A major strength of indices of sleep fragmentation as a supplemental TBI biomarker lies in their accessibility and potential for continuous, real-world monitoring. Unlike biomarkers that require invasive procedures to obtain samples at isolated time points, sleep metrics can be collected non-invasively and longitudinally through wearable devices or home-based monitoring systems. 32 While electroencephalogram (EEG) provides high-resolution sleep staging, it is costly and difficult to implement outside of research or inpatient clinical settings. In contrast, actigraphy-based wearables offer scalable alternatives that align more closely with outpatient and real-world monitoring needs. This enables clinicians to assess neural function dynamically, detect evolving symptoms, and adjust interventions in real time. Thus, sleep fragmentation offers not only a diagnostic readout of injury but also the infrastructure for future monitoring or prognostic utility. Importantly, because sleep disturbances contribute directly to cognitive and emotional challenges following TBI, tracking these patterns provides a layer of clinically meaningful insight that complements physiological assessments and enhances the personalization of care. 33
Empirical Support: Experimental Approach
To provide empirical support for the use of sleep fragmentation as a functional biomarker of TBI, we employed a well-characterized preclinical mouse model. Adult male and female C57BL/6J mice (n = 97) were randomly assigned to receive either a midline fluid percussion injury (TBI group) or sham surgery. All procedures were approved by the Institutional Animal Care and Use Committee at the University of Colorado Boulder and conducted in accordance with NIH guidelines.
Mice were housed individually under a 12-h light:dark cycle in a temperature-controlled environment and provided with food and water ad libitum. Physiological parameters were collected to determine sleep–wake behavior using a non-invasive piezoelectric monitoring system throughout a 48-h period following brain injury.13,34–36 Mice were acclimated to the cages for at least 5 days prior to data collection.
The midline fluid percussion injury was delivered under isoflurane anesthesia via a 3-mm craniectomy centered on the sagittal suture.13,37,38 Sham animals underwent the same surgical preparation without the injury impact. All injuries were administered during the light period (zeitgeber time 4–6), with non-invasive recordings starting immediately afterward.
Sleep fragmentation, as evidenced by the number of sleep–wake transitions, and total sleep time were determined in 1-h segments. A transition was defined as any shift between sleep and wake states, determined from the piezoelectric signal decision statistics analyzed at 2-s intervals. 17 Hourly values were used to generate summary features for each mouse: the mean, standard deviation (SD), and range of sleep–wake transitions and sleep duration (minutes slept).
For downstream analyses, these six summary features were used to characterize sleep behavior across the 48-h post-injury window. To assess whether time of day influences diagnostic sensitivity, we further disaggregated sleep metrics into the light and dark periods, corresponding to the mouse’s rest and active phases, respectively.
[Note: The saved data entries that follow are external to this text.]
-- ==== Sys2Proof/Laws/ChgBus.lean ====
section
/-! SUPPORT. What the operations of Confluence and the buses can change: one lemma each. -/

set_option Elab.async false

namespace Sys2Proof.Machine

variable {w : List Area} {s0 s : State}

theorem State.twinItem_chg {t : Int} {input : List Byte} (hw : Within [.twn] w) (hs : Chg w s0 s) : Chg w s0 (State.twinItem s t input) := by
  unfold State.twinItem
  refine Chg.ite ?_ ?_
  · exact hs
  · extract_lets -underBinder -merge +onlyGivenNames w1
    split
    · exact Chg.upd_twn hw.mem hs _

theorem State.evtN_chg {a : Nat} {n : Nat} (hw : Within [.regs] w) (hs : Chg w s0 s) : Chg w s0 (State.evtN s a n) := by
  unfold State.evtN
  extract_lets -underBinder -merge +onlyGivenNames w1
  exact Chg.ite (hs) (Chg.ite (State.wr_chg hw.up hs) (State.wr_chg hw.up hs))

theorem State.cflEvent_chg {kind : Nat} {index : Nat} {isSignal : Bool} (hw : Within [.regs, .msix, .mgs, .out] w) (hs : Chg w s0 s) : Chg w s0 (State.cflEvent s kind index isSignal) := by
  unfold State.cflEvent
  extract_lets -underBinder -merge +onlyGivenNames s1
  have h2 : Chg w s0 s1 := State.raise_chg hw.up (State.wr_chg hw.up hs)
  exact Chg.ite (State.logEvt_chg hw.up h2) (h2)

theorem State.cflCfgErr_chg {index : Nat} {isSignal : Bool} (hw : Within [.regs, .msix, .mgs, .out] w) (hs : Chg w s0 s) : Chg w s0 (State.cflCfgErr s index isSignal) := by
  unfold State.cflCfgErr
  exact State.cflEvent_chg hw.up (State.evt_chg hw.up hs)

theorem State.setSrc_chg {i : Nat} {v : SrcVal} (hw : Within [.cfl] w) (hs : Chg w s0 s) : Chg w s0 (State.setSrc s i v) := by
  unfold State.setSrc
  exact Chg.upd_cfl hw.mem hs _

theorem State.srcTake_chg {i : Nat} {e : BitVec 512} {pay : List Byte} (hw : Within [.regs, .msix, .cfl, .pwr, .mgs, .out] w) (hs : Chg w s0 s) : Chg w s0 (State.srcTake s i e pay) := by
  unfold State.srcTake
  extract_lets -underBinder -merge +onlyGivenNames raw1 r2 lo3 hi4 act5 bad6 old7 v8 subst9 s10
  have h11 : Chg w s0 s10 := State.sleepSignal_chg hw.up (State.setSrc_chg hw.up hs)
  exact Chg.ite (State.cflEvent_chg hw.up (State.evt_chg hw.up h11)) (h11)

theorem State.cflOps_chg {n : Nat} (hw : Within [.regs, .msix, .out] w) (hs : Chg w s0 s) : Chg w s0 (State.cflOps s n) := by
  unfold State.cflOps
  exact State.perf_chg hw.up (State.stat_chg hw.up hs)

theorem State.srcTakeAll_chg {e : BitVec 512} {pay : List Byte} (hw : Within [.regs, .msix, .cfl, .pwr, .mgs, .out] w) (hs : Chg w s0 s) : Chg w s0 (State.srcTakeAll s e pay) := by
  unfold State.srcTakeAll
  refine Chg.foldl (fun s4 x6 h3 => ?_) (hs)
  extract_lets -underBinder -merge +onlyGivenNames g5
  exact Chg.ite (State.srcTake_chg hw.up (State.cflOps_chg hw.up h3)) (State.cflCfgErr_chg hw.up h3)

theorem State.setTxp_chg {i : Nat} {v : TxPdu} (hw : Within [.cfl] w) (hs : Chg w s0 s) : Chg w s0 (State.setTxp s i v) := by
  unfold State.setTxp
  exact Chg.upd_cfl hw.mem hs _

theorem State.placeOne_chg {fill : Byte} {a : (List Byte × List (Nat × Int)) × State} {i : Nat} (hw : Within [.regs, .msix, .mgs, .out] w) (ha : Chg2 w s0 a) : Chg2 w s0 (State.placeOne fill a i) := by
  unfold State.placeOne
  split
  · extract_lets -underBinder -merge +onlyGivenNames g6
    refine Chg.ite2 ?_ ?_
    · exact Chg.pair (State.cflCfgErr_chg hw.up ha)
    · extract_lets -underBinder -merge +onlyGivenNames s7
      have h8 : Chg w s0 s7 := State.cflOps_chg hw.up ha
      split
      · extract_lets -underBinder -merge +onlyGivenNames w9
        exact Chg.pair (State.cflCfgErr_chg hw.up h8)
      · extract_lets -underBinder -merge +onlyGivenNames c10 s11
        have h12 : Chg w s0 s11 := Chg.ite (h8) (State.cflEvent_chg hw.up (State.evt_chg hw.up h8))
        exact Chg.pair h12

theorem State.pduBuild_chg {j : Nat} {e : BitVec 512} (hw : Within [.regs, .msix, .mgs, .out] w) (hs : Chg w s0 s) : Chg2 w s0 (State.pduBuild s j e) := by
  unfold State.pduBuild
  split
  · rename_i y1 y2 y3 e5
    have h4 := Chg2.of (Chg.foldl2 (fun t7 _ h6 => State.placeOne_chg hw.up h6) (Chg.pair hs)) e5
    extract_lets -underBinder -merge +onlyGivenNames n8
    exact Chg.pair h4

theorem State.pduOut_chg {j : Nat} {b : List Byte} {l : List (Nat × Int)} {cause : Int} (hw : Within [.regs, .cfl, .twn] w) (hs : Chg w s0 s) : Chg2 w s0 (State.pduOut s j b l cause) := by
  unfold State.pduOut
  extract_lets -underBinder -merge +onlyGivenNames e1 x2 keep3 s4 s6
  have h5 : Chg w s0 s4 := State.setTxp_chg hw.up hs
  have h7 : Chg w s0 s6 := State.twinItem_chg hw.up h5
  exact Chg.ite2 (Chg.pair (State.stat_chg hw.up h7)) (Chg.pair (State.stat_chg hw.up h7))

theorem State.pduEmit_chg {j : Nat} {b : List Byte} {l : List (Nat × Int)} {cause : Int} (hw : Within [.regs, .cfl, .twn] w) (hs : Chg w s0 s) : Chg2 w s0 (State.pduEmit s j b l cause) := by
  unfold State.pduEmit
  exact Chg.ite2 (Chg.pair hs) (State.pduOut_chg hw.up hs)

theorem State.pduSend_chg {j : Nat} {cause : Int} (hw : Within [.regs, .msix, .cfl, .twn, .mgs, .out] w) (hs : Chg w s0 s) : Chg2 w s0 (State.pduSend s j cause) := by
  unfold State.pduSend
  refine Chg.ite2 ?_ ?_
  · exact Chg.pair hs
  · split
    · rename_i y1 y2 y3 e5
      have h4 := Chg2.of (State.pduBuild_chg hw.up hs) e5
      exact State.pduOut_chg hw.up h4

theorem State.pduEval_chg {j : Nat} {cause : Int} (hw : Within [.regs, .msix, .cfl, .twn, .mgs, .out] w) (hs : Chg w s0 s) : Chg2 w s0 (State.pduEval s j cause) := by
  unfold State.pduEval
  extract_lets -underBinder -merge +onlyGivenNames e1
  refine Chg.ite2 ?_ ?_
  · exact Chg.pair (State.cflCfgErr_chg hw.up hs)
  · refine Chg.ite2 ?_ ?_
    · exact Chg.pair hs
    · split
      · rename_i y2 y3 y4 e6
        have h5 := Chg2.of (State.pduBuild_chg hw.up hs) e6
        refine Chg.ite2 ?_ ?_
        · exact Chg.pair h5
        · extract_lets -underBinder -merge +onlyGivenNames x7
          split
          · exact Chg.ite2 (Chg.pair (State.setTxp_chg hw.up h5)) (State.pduEmit_chg hw.up h5)
          · exact State.pduEmit_chg hw.up h5

theorem State.pduDeps_chg {e : BitVec 512} {cause : Int} (hw : Within [.regs, .msix, .cfl, .twn, .mgs, .out] w) (hs : Chg w s0 s) : Chg2 w s0 (State.pduDeps s e cause) := by
  unfold State.pduDeps
  refine Chg.foldl2 (fun s4 x9 h3 => ?_) (Chg.pair hs)
  split
  · rename_i y5 y6 e8
    have h7 := Chg2.of (State.pduEval_chg hw.up (Chg2.snd (h3))) e8
    exact Chg.pair h7

theorem State.setRxp_chg {i : Nat} {v : RxPdu} (hw : Within [.cfl] w) (hs : Chg w s0 s) : Chg w s0 (State.setRxp s i v) := by
  unfold State.setRxp
  exact Chg.upd_cfl hw.mem hs _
This allowed us to evaluate whether injury-related changes in sleep fragmentation were more detectable during the biologically preferred sleep phase.
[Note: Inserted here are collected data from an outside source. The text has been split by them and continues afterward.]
-- ==== Sys2Proof/Laws/ChgHost.lean ====
section
/-! SUPPORT. What the operations of the egress ports, the host interface and the Service Cluster can change: one lemma each. -/

set_option Elab.async false

namespace Sys2Proof.Machine

variable {w : List Area} {s0 s : State}

theorem State.setPart_chg {n : Nat} {p : Part} (hw : Within [.svc] w) (hs : Chg w s0 s) : Chg w s0 (State.setPart s n p) := by
  unfold State.setPart
  exact Chg.upd_svc hw.mem hs _

theorem State.pmpSet_chg {cores : Nat} {l : List Pmp} (hw : Within [.svc] w) (hs : Chg w s0 s) : Chg w s0 (State.pmpSet s cores l) := by
  unfold State.pmpSet
  exact Chg.upd_svc hw.mem hs _

theorem State.preemptSet_chg {p : Nat} {on : Bool} (hw : Within [.regs, .egr, .bud] w) (hs : Chg w s0 s) : Chg w s0 (State.preemptSet s p on) := by
  unfold State.preemptSet
  refine Chg.ite ?_ ?_
  · exact hs
  · extract_lets -underBinder -merge +onlyGivenNames s1
    have h2 : Chg w s0 s1 := State.budDue_chg hw.up (State.wf_chg hw.up (State.creditSync_chg hw.up hs))
    exact Chg.ite (h2) (State.setEg_chg hw.up h2)

theorem State.verifyStart_chg {p : Nat} (hw : Within [.regs, .egr, .bud, .out] w) (hs : Chg w s0 s) : Chg w s0 (State.verifyStart s p) := by
  unfold State.verifyStart
  extract_lets -underBinder -merge +onlyGivenNames cfg1
  refine Chg.ite ?_ ?_
  · exact State.preemptSet_chg hw.up (State.wf_chg hw.up hs)
  · refine Chg.ite ?_ ?_
    · exact State.preemptSet_chg hw.up (State.wf_chg hw.up hs)
    · extract_lets -underBinder -merge +onlyGivenNames s2
      have h3 : Chg w s0 s2 := State.preemptSet_chg hw.up (State.wf_chg hw.up hs)
      exact State.emit_chg hw.up (State.setEg_chg hw.up h3)

theorem State.verifyTimer_chg {p : Nat} (hw : Within [.regs, .msix, .egr, .out] w) (hs : Chg w s0 s) : Chg w s0 (State.verifyTimer s p) := by
  unfold State.verifyTimer
  exact Chg.ite (hs) (Chg.ite (State.emit_chg hw.up (State.setEg_chg hw.up hs)) (State.raise_chg hw.up (State.evt_chg hw.up (State.wf_chg hw.up hs))))

theorem State.verifyRespond_chg {p : Nat} (hw : Within [.regs, .egr, .bud] w) (hs : Chg w s0 s) : Chg w s0 (State.verifyRespond s p) := by
  unfold State.verifyRespond
  exact Chg.ite (State.preemptSet_chg hw.up (State.wf_chg hw.up hs)) (hs)

theorem State.pauseEnd_chg {p : Nat} (hw : Within [.regs, .egr] w) (hs : Chg w s0 s) : Chg w s0 (State.pauseEnd s p) := by
  unfold State.pauseEnd
  exact Chg.ite (State.wf_chg hw.up (State.wf_chg hw.up (State.creditSync_chg hw.up hs))) (hs)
All data preprocessing, dimensionality reduction, and classification analyses were conducted in R, using standardized and reproducible workflows. Detailed methods and statistical procedures are provided in the Supplementary Data.
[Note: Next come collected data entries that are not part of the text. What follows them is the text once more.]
theorem State.pageReset_chg {pg : Nat} (hw : Within [.regs, .slots, .fences, .holds, .snaps, .tbl, .stage, .commitQ, .commits, .msix, .lrn, .bsn, .meters, .egr, .slu, .bud, .fre, .fgd, .had, .ept, .hif, .can, .lin, .cfl, .vlt, .auth, .twn, .tim, .pwr, .mgs, .svc, .inj, .out, .free] w) (hs : Chg w s0 s) : Chg w s0 (State.pageReset s pg) := by
  unfold State.pageReset
  split
  · exact hs
  · extract_lets -underBinder -merge +onlyGivenNames t1
    have h2 : Chg w s0 t1 := State.msixEval_chg hw.up (State.regsReset_chg hw.up (State.slotsReset_chg hw.up (State.blockReset_chg hw.up hs)))
    split
    · exact State.train_chg hw.up h2
    · exact h2

theorem State.softRst_chg {pg : Nat} (hw : Within [.regs, .slots, .fences, .holds, .snaps, .tbl, .stage, .commitQ, .commits, .msix, .resets, .lrn, .bsn, .meters, .egr, .slu, .bud, .fre, .fgd, .had, .ept, .hif, .can, .lin, .cfl, .vlt, .auth, .twn, .tim, .pwr, .mgs, .svc, .inj, .out, .free] w) (hs : Chg w s0 s) : Chg w s0 (State.softRst s pg) := by
  unfold State.softRst
  extract_lets -underBinder -merge +onlyGivenNames s1
  have h2 : Chg w s0 s1 := State.wf_chg hw.up (State.pageReset_chg hw.up hs)
  exact Chg.upd_resets hw.mem h2 _

theorem State.softRstDone_chg {pg : Nat} (hw : Within [.regs, .resets] w) (hs : Chg w s0 s) : Chg w s0 (State.softRstDone s pg) := by
  unfold State.softRstDone
  refine Chg.ite ?_ ?_
  · extract_lets -underBinder -merge +onlyGivenNames src1
    have h2 : Chg w s0 src1 := State.wf_chg hw.up hs
    exact Chg.upd_resets hw.mem h2 _
  · exact hs

theorem State.quiesceSet_chg {pg : Nat} {on : Bool} (hw : Within [.regs] w) (hs : Chg w s0 s) : Chg w s0 (State.quiesceSet s pg on) := by
  unfold State.quiesceSet
  extract_lets -underBinder -merge +onlyGivenNames s1
  have h2 : Chg w s0 s1 := State.wf_chg hw.up hs
  exact Chg.ite (h2) (State.wf_chg hw.up h2)

theorem State.quiesced_chg {pg : Nat} (hw : Within [.regs, .pwr] w) (hs : Chg w s0 s) : Chg w s0 (State.quiesced s pg) := by
  unfold State.quiesced
  refine Chg.ite ?_ ?_
  · extract_lets -underBinder -merge +onlyGivenNames s1
    have h2 : Chg w s0 s1 := State.wf_chg hw.up hs
    exact Chg.upd_pwr hw.mem h2 _
  · exact hs

theorem State.enChanged_chg {b : Blk} {i : Nat} {was : Bool} (hw : Within [.regs, .msix, .bsn, .meters, .egr, .bud, .fre, .fgd, .had, .ept, .can, .lin, .cfl, .vlt, .auth, .mgs, .inj, .out, .free] w) (hs : Chg w s0 s) : Chg w s0 (State.enChanged s b i was) := by
  unfold State.enChanged
  refine Chg.ite ?_ ?_
  · exact hs
  · split
    · exact State.eptEnabled_chg hw.up hs
    · exact State.canEnabled_chg hw.up hs
    · exact State.linEnabled_chg hw.up hs
    · exact State.cflEnabled_chg hw.up hs
    · exact hs

theorem State.enWrite_chg {b : Blk} {i : Nat} {on : Bool} (hw : Within [.regs, .msix, .bsn, .meters, .egr, .bud, .fre, .fgd, .had, .ept, .can, .lin, .cfl, .vlt, .auth, .mgs, .inj, .out, .free] w) (hs : Chg w s0 s) : Chg w s0 (State.enWrite s b i on) := by
  unfold State.enWrite
  split
  · exact hs
  · exact hs
  · exact hs
  · exact hs
  · exact hs
  · extract_lets -underBinder -merge +onlyGivenNames s1
    have h2 : Chg w s0 s1 := State.wf_chg hw.up hs
    exact State.linEnabled_chg hw.up h2
  · exact State.enChanged_chg hw.up (State.wf_chg hw.up hs)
Functional Sleep Metrics Differentiate TBI from Sham Animals Across Diurnal Periods
Analysis of post-injury sleep behavior revealed clear group-level differences between TBI and sham animals based on the number of sleep–wake transitions and total sleep duration. A random forest classifier trained on six summary sleep features (mean, SD, and range of both transitions and minutes slept per hour) demonstrated strong performance using the combined 48-h dataset. The classifier achieved an overall accuracy of 78.9% (95% confidence interval [CI]: 54.4–93.9%), with a balanced accuracy of 78.9%, sensitivity of 80.0%, and specificity of 77.8%. Cohen’s κ was 0.58, indicating moderate to substantial agreement between predicted and actual classifications. The classifier significantly outperformed the no-information rate (p = 0.017), highlighting its reliability in distinguishing injury condition (Fig. 1A).

Sleep-based features accurately classify TBI versus sham using random forest models across light and dark periods. Post-injury sleep behavior differentiates TBI from sham animals with high accuracy using a random forest classifier trained on 48-h summary metrics of sleep fragmentation and sleep duration.
To evaluate the impact of diurnal phase, we next trained separate models using only light-period or dark-period data. During the light period, the classifier achieved the highest performance overall, with 78.9% accuracy (95% CI: [54.4–93.9%]), and a balanced accuracy of 78.9%, sensitivity of 77.8%, and specificity of 80.0%. Cohen’s κ was 0.58, indicating moderate agreement between predicted and actual classifications. During the dark period, classification remained above chance with 73.7% accuracy (95% CI: [48.8–90.9%]), with a balanced accuracy of 73.7%, but with reduced sensitivity (66.7%) and greater misclassification of sham animals (Fig. 1B, C). Specificity reached 80% and Cohen’s κ was 0.47, indicating moderate agreement between predicted and actual classifications.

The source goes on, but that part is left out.